Collected data entries:
★ ★ ★ ★ ★
/-- With exceptions enabled and a handler installed, an exception that no service takes is taken (R311, R312). -/
theorem CanTrap.raise {s : State} (h : CanTrap s) {k : ExcKind}
    (hs : k ≠ .sys ∨ s.platform.syscallHosted = false) : TrapTaken s (s.raise k) k := by
  obtain ⟨enabled, installed⟩ := h
  exact raise_taken (.inr enabled) installed hs

/-- Settles O41: either instruction raises its exception without a look at its code field, and the exception is
taken. -/
theorem breakAndSyscallTrap : Obligations.BreakAndSyscallTrap := by
  unfold Obligations.BreakAndSyscallTrap
  intro s code hc
  exact ⟨⟨s.raise .bp, rfl, hc.raise (.inl nofun)⟩,
    fun unhosted => ⟨s.raise .sys, rfl, hc.raise (.inr unhosted)⟩⟩

/-- Settles O51: a word that no row admits decodes to the reserved instruction, whose exception the step raises without
a look at the interrupt. -/
theorem reservedWordTraps : Obligations.ReservedWordTraps := by
  unfold Obligations.ReservedWordTraps
  intro s w b hr hb hh hs hf hw
  have reserved : decode w = .reservedInstruction := (reservedWordsMatchNoRow w).2 hw
  have fetched : b.begin.fetch = some w := hf
  exact ⟨b.begin.raise .ri, (step_runs hr hb hh hs).trans (State.runInstruction_reserved fetched reserved),
    raise_exceptionRaised nofun (.inl nofun)⟩

/-- Settles O40: the next state is the return from exception, which writes the PC, EXL and the pending target. -/
theorem exceptionReturn : Obligations.ExceptionReturn := by
  unfold Obligations.ExceptionReturn
  intro s
  exact ⟨s.exceptionReturn, rfl, rfl, rfl, rfl, rfl, rfl, rfl, rfl, rfl, s.exceptionReturn_reg, ⟨rfl, rfl⟩,
    fun _ => rfl, ⟨rfl, rfl⟩, ⟨rfl, rfl, rfl⟩, rfl, rfl, rfl, rfl, rfl, rfl, rfl, rfl, rfl, rfl⟩

end Sys2Proof.Machine
end

section
/-! SUPPORT. Exceptions (spec 60 R300 to R315): their codes and their priority, detection before commit, trap entry,
and the fatal stop. -/

namespace Sys2Proof.Machine

/-! Codes and priority (R301, R310). -/

/-- Settles O45, kind by kind. -/
theorem exceptionCodes : Obligations.ExceptionCodes := by
  unfold Obligations.ExceptionCodes
  intro k a
  refine ⟨?_, ?_, ?_, ?_, ?_, ?_, ?_, ?_⟩
  case refine_8 => cases k <;> simp [ExcKind.code]
  all_goals rintro rfl; rfl

theorem arbitrate_ne_none {ks : List ExcKind} (h : ks ≠ []) : ∃ k, arbitrate ks = some k := by
  cases ks with
  | nil => exact absurd rfl h
  | cons k rest =>
    simp only [arbitrate]
    split
    · exact ⟨_, rfl⟩
    · split <;> exact ⟨_, rfl⟩

/-- The event taken is one of the candidates, and none of them outranks it (R310). -/
theorem arbitrate_mem_le {ks : List ExcKind} {k : ExcKind} (h : arbitrate ks = some k) :
    k ∈ ks ∧ ∀ x ∈ ks, k.rank ≤ x.rank := by
  induction ks generalizing k with
  | nil => cases h
  | cons j rest ih =>
    simp only [arbitrate] at h
    split at h
    case h_1 hr =>
      obtain rfl : j = k := Option.some.inj h
      have : rest = [] := by
        by_contra hne
        obtain ⟨x, hx⟩ := arbitrate_ne_none hne
        simp [hx] at hr
      simp [this]
    case h_2 l hr =>
      obtain ⟨hmem, hle⟩ := ih hr
      split at h
      case isTrue hj =>
        obtain rfl : j = k := Option.some.inj h
        exact ⟨List.mem_cons_self .., List.forall_mem_cons.2 ⟨le_rfl, fun x hx => hj.trans (hle x hx)⟩⟩
      case isFalse hj =>
        obtain rfl : l = k := Option.some.inj h
        exact ⟨List.mem_cons_of_mem _ hmem, List.forall_mem_cons.2 ⟨by omega, hle⟩⟩

/-! The ranks in words (R310). -/

theorem ExcKind.rank_le_zero_iff {k : ExcKind} : k.rank ≤ 0 ↔ ∃ a, k = .adel a ∨ k = .ades a := by
  cases k <;> simp [rank]

theorem ExcKind.rank_le_one_iff {k : ExcKind} : k.rank ≤ 1 ↔ k = .ov ∨ ∃ a, k = .adel a ∨ k = .ades a := by
  cases k <;> simp [rank]

theorem ExcKind.three_le_rank_iff {k : ExcKind} : 3 ≤ k.rank ↔ k = .int := by
  cases k <;> simp [rank]

/-- Settles O49: the event taken has the least rank of the candidates, and the ranks say which kinds that can be. -/
theorem priorityOfEvents : Obligations.PriorityOfEvents := by
  unfold Obligations.PriorityOfEvents
  intro ks
  refine ⟨arbitrate_ne_none, fun k h => ?_⟩
  obtain ⟨hmem, hle⟩ := arbitrate_mem_le h
  refine ⟨hmem, ?_, fun hov => ExcKind.rank_le_one_iff.1 (hle _ hov), ?_⟩
  · rintro ⟨a, ha | ha⟩
    · exact ExcKind.rank_le_zero_iff.1 (hle _ ha)
    · exact ExcKind.rank_le_zero_iff.1 (hle _ ha)
  · rintro rfl x hx
    exact ExcKind.three_le_rank_iff.1 (hle x hx)

/-! Detection before commit (R309). -/

/-- The exception that is detected from the condition `c` is the one `raiseIf` raises. -/
theorem raiseIf_detected {s t : State} {c : Bool} {k j : ExcKind} (h : (if c then some j else none) = some k) :
    s.raiseIf c j t = s.raise k := by
  cases c with
  | false => cases h
  | true => cases h; rfl

/-- A transfer of coprocessor 0 that raises something names no implemented register, and raises `ri` (R307). -/
theorem detectCp0_eq_some {rd : Reg} {k : ExcKind} (h : detectCp0 rd = some k) : cp0Reg rd = none ∧ k = .ri := by
  cases hr : cp0Reg rd with
  | some r => simp [detectCp0, hr] at h
  | none => simpa [detectCp0, hr, eq_comm] using h

/-- An instruction whose exception is detected raises it and does nothing else (R309). -/
theorem exec_detected {i : Instr} {s : State} {k : ExcKind} (h : detect i s = some k) :
    exec i s = .next (s.raise k) := by
  cases i
  case add | sub | addi => exact congrArg Host.Outcome.next (raiseIf_detected h)
  case lb | lbu | lh | lhu | lw => exact congrArg Host.Outcome.next (raiseIf_detected h)
  case sb | sh | sw => exact congrArg Host.Outcome.next (raiseIf_detected h)
  case syscall | brk => cases h; rfl
  case mfc0 rt rd =>
    obtain ⟨hr, rfl⟩ := detectCp0_eq_some h
    simp [exec, execMfc0, hr]
  case mtc0 rt rd =>
    obtain ⟨hr, rfl⟩ := detectCp0_eq_some h
    simp [exec, execMtc0, hr]
  all_goals cases h

/-- What every instruction but MTC0 and ERET leaves alone when it raises nothing: the run state, the latches and
coprocessor 0. -/
def Uneventful (s t : State) : Prop := KeepsRun s t ∧ KeepsCp0 s t

theorem BranchResult.uneventful {i : Instr} {s t : State} (h : BranchResult i s t) : Uneventful s t := by
  unfold BranchResult at h
  split at h
  · obtain ⟨-, -, -, hc, -, -, hr, -⟩ := h
    exact ⟨hr, hc⟩
  · obtain ⟨-, -, -, hc, -, -, hr, -⟩ := h
    exact ⟨hr, hc⟩

theorem RegisterResult.uneventful {s t : State} {rd : Reg} {v : Word} (h : RegisterResult s t rd v) :
    Uneventful s t := by
  obtain ⟨-, -, -, hc, -, -, hr, -⟩ := h
  exact ⟨hr, hc⟩

theorem HiLoResult.uneventful {s t : State} {hi lo : Word} (h : HiLoResult s t hi lo) : Uneventful s t := by
  obtain ⟨-, -, -, -, hc, -, -, hr, -⟩ := h
  exact ⟨hr, hc⟩

/-- Where the condition does not hold, `raiseIf` is the commit. -/
theorem raiseIf_undetected {s t : State} {c : Bool} {j : ExcKind} (h : (if c then some j else none) = none) :
    s.raiseIf c j t = t := by
  cases c with
  | false => rfl
  | true => cases h

theorem uneventful_load {s : State} {w : Width} {rs : Reg} {imm : BitVec 16} (h : s.detectLoad w rs imm = none)
    (e : Extension) (rt : Reg) : Uneventful s (s.load w e rt (effAddr (s.reg rs) imm)) := by
  rw [State.load, raiseIf_undetected h]
  cases hm : s.memRead w (effAddr (s.reg rs) imm) with
  | none => exact ⟨⟨rfl, rfl, rfl⟩, rfl, rfl, rfl, rfl⟩
  | some read =>
    obtain ⟨v, t⟩ := read
    have kept : Uneventful s t := by
      rw [State.memRead_state hm]
      exact ⟨⟨rfl, rfl, rfl⟩, rfl, rfl, rfl, rfl⟩
    exact kept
★ ★ ★ ★ ★
● WHAT TO PRODUCE:
What are the lines above, starting at the one with "exec i s = .next (s.raise k) := by" and ending at the one with "case mfc0 rt rd =>"? Give them again exactly, and only them.

● ANSWER TO THE PROBLEM:
    exec i s = .next (s.raise k) := by
  cases i
  case add | sub | addi => exact congrArg Host.Outcome.next (raiseIf_detected h)
  case lb | lbu | lh | lhu | lw => exact congrArg Host.Outcome.next (raiseIf_detected h)
  case sb | sh | sw => exact congrArg Host.Outcome.next (raiseIf_detected h)
  case syscall | brk => cases h; rfl
  case mfc0 rt rd =>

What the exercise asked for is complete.